Knocked Up Page 7
“We have to get our shit together,” he said.
“Yes, let’s do that,” I agreed. “Let’s get our shit together.”
“I’ve already talked to a real estate agent who will let me know about good houses that are coming onto the market.” Apparently, getting our shit together for him means house hunting. “And we definitely need a nanny,” he continued.
“Definitely.”
“And we’ll get a night nurse too, for the first couple of months.”
“And she can teach me how to take care of a baby, because I certainly don’t know a thing about babies.”
“I’m quite aware of that. You’re a child.”
Right. We know.
“Do we really need a house so fast? I mean, don’t you think that’s too much of a change, too fast? What’s wrong with your condo?” I asked him.
“Beck, babies are loud. They cry. And we’ve never really lived together before. We don’t want to be on top of each other. You’re going to want your space. And I’m going to want mine.”
“But babies are, like, this small,” I said, holding out my hands inches apart. “And babies, for the first little while, don’t really do anything. They just kind of lie there and sleep, don’t they? We have time to buy a house. Do you even have money for a house? I think I have $600 in my bank account.”
“Don’t worry about it,” he said. “Where do you want the nanny and night nurse to sleep? My place is too small for all of us. We definitely need something bigger.”
“What about your spare room? We’ll just move the desk and computer and the couch into a corner. Families of four have been known to share apartments smaller than your condo.”
“Do you really want to hear the kid screaming all night in the next room? No, we have to get our shit together, and we definitely have to get a bigger place.”
“We can put the kid in the crib out in the hallway,” I suggested.
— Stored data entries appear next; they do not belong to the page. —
-- ==== Sys2Proof/Machine/KeySchedule.lean ====
section
/-!
DEFINITION. The key schedule (41_key_schedule.md): key expansion, the two schedules, and `SETKEY_ENC`, `SETKEY_DEC`
and `CLEAR_CTX`.
-/

namespace Sys2Proof.Machine

/-! ### Key expansion -/

/-- RotWord (41_key_schedule.md R141). -/
def rotWord (a : Column) : Column := ⟨a.r1, a.r2, a.r3, a.r0⟩

/-- SubWord (41_key_schedule.md R141). -/
def subWord (T : Tables) (a : Column) : Column := mapColumn (sBox T) a

/-- What is added to `w[i-Nk]` to give `w[i]`, from `t = w[i-1]` (41_key_schedule.md R140). -/
def expansionTerm (T : Tables) (nk i : Nat) (t : Column) : Column :=
  if i % nk = 0 then (subWord T (rotWord t)).xor ⟨rcon T (i / nk), 0, 0, 0⟩
  else if nk = 8 ∧ i % nk = 4 then subWord T t
  else t

/-- The loop of `KeyExpansion` (41_key_schedule.md R140): `rev` is `w[i-1], ..., w[0]`, and `n` words are to come. -/
def expandWords (T : Tables) (nk : Nat) : (n i : Nat) → (rev : List Column) → List Column
  | 0, _, rev => rev.reverse
  | n + 1, i, rev =>
    expandWords T nk n (i + 1)
      (((rev.getD (nk - 1) Column.zero).xor (expansionTerm T nk i (rev.headD Column.zero))) :: rev)

/-- `Nr = Nk + 6` with `Nk = keylen / 4` (41_key_schedule.md R140; 00_scope.md R12). -/
def roundCount (keylen : Nat) : Nat := keylen / 4 + 6

/-- `KeyExpansion(K, keylen)`: the words `w[0 .. 4(Nr+1) - 1]` (41_key_schedule.md R140). `K` is given as its 4-byte
words `(K[4i], K[4i+1], K[4i+2], K[4i+3])`, of which the first `Nk` are used. -/
def keyExpansion (T : Tables) (K : List Column) (keylen : Nat) : List Column :=
  expandWords T (keylen / 4) (4 * (roundCount keylen + 1) - keylen / 4) (keylen / 4) (K.take (keylen / 4)).reverse

/-- Round keys from words, four at a time, the first word first (41_key_schedule.md R142). -/
def groupWords : List Column → List Block
  | a :: b :: c :: d :: rest => ⟨a, b, c, d⟩ :: groupWords rest
  | _ => []

/-- `EncSchedule(K, keylen)` (41_key_schedule.md R142). -/
def encSchedule (T : Tables) (K : List Column) (keylen : Nat) : Schedule :=
  { nr := roundCount keylen, keys := groupWords (keyExpansion T K keylen) }

/-- `dk[i]` from `ek[0..Nr]` (41_key_schedule.md R143). -/
def decKey (nr : Nat) (ek : List Block) (i : Nat) : Block :=
  if i = 0 then ek.getD nr Block.zero
  else if i = nr then ek.getD 0 Block.zero
  else invMixColumns (ek.getD (nr - i) Block.zero)

/-- `DecSchedule(K, keylen)` (41_key_schedule.md R143). -/
def decSchedule (T : Tables) (K : List Column) (keylen : Nat) : Schedule :=
  let enc := encSchedule T K keylen
  { nr := enc.nr, keys := (List.range (enc.nr + 1)).map (decKey enc.nr enc.keys) }

/-! ### Commands -/

/-- `SETKEY_ENC` (41_key_schedule.md R144, R147). -/
def execSetkeyEnc (keylen : Nat) (s : State) : Host.Outcome State Fault Refusal :=
  if keylenOk keylen then succeed (loadContext .enc (encSchedule s.cfg.tables s.key.toList keylen) s)
  else raise .invalidKeyLength (dropContext s)

/-- `SETKEY_DEC` (41_key_schedule.md R145, R147). -/
def execSetkeyDec (keylen : Nat) (s : State) : Host.Outcome State Fault Refusal :=
  if keylenOk keylen then succeed (loadContext .dec (decSchedule s.cfg.tables s.key.toList keylen) s)
  else raise .invalidKeyLength (dropContext s)

/-- `CLEAR_CTX` (41_key_schedule.md R148). -/
def execClearCtx (s : State) : Host.Outcome State Fault Refusal := succeed (clearContext s)

end Sys2Proof.Machine
end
“Great. You want to put our child out in the hallway. That’s nice.”
“I was kidding!”
“Beck, this is not like planning our engagement party. You cannot get bored of being pregnant or get bored of being a mother. This is for the rest of our lives.”
God, what does he take me for?
“I know that,” I responded. “I am not going to get bored. I promise.”
The fiancé is going to send me a plane ticket so I can visit him in a couple of weeks. We might even go look at houses. God, a new house? Living with the fiancé? A baby? All at the same time? It’s like . . . it’s like I’m a grown-up now. Could there be anything more depressing?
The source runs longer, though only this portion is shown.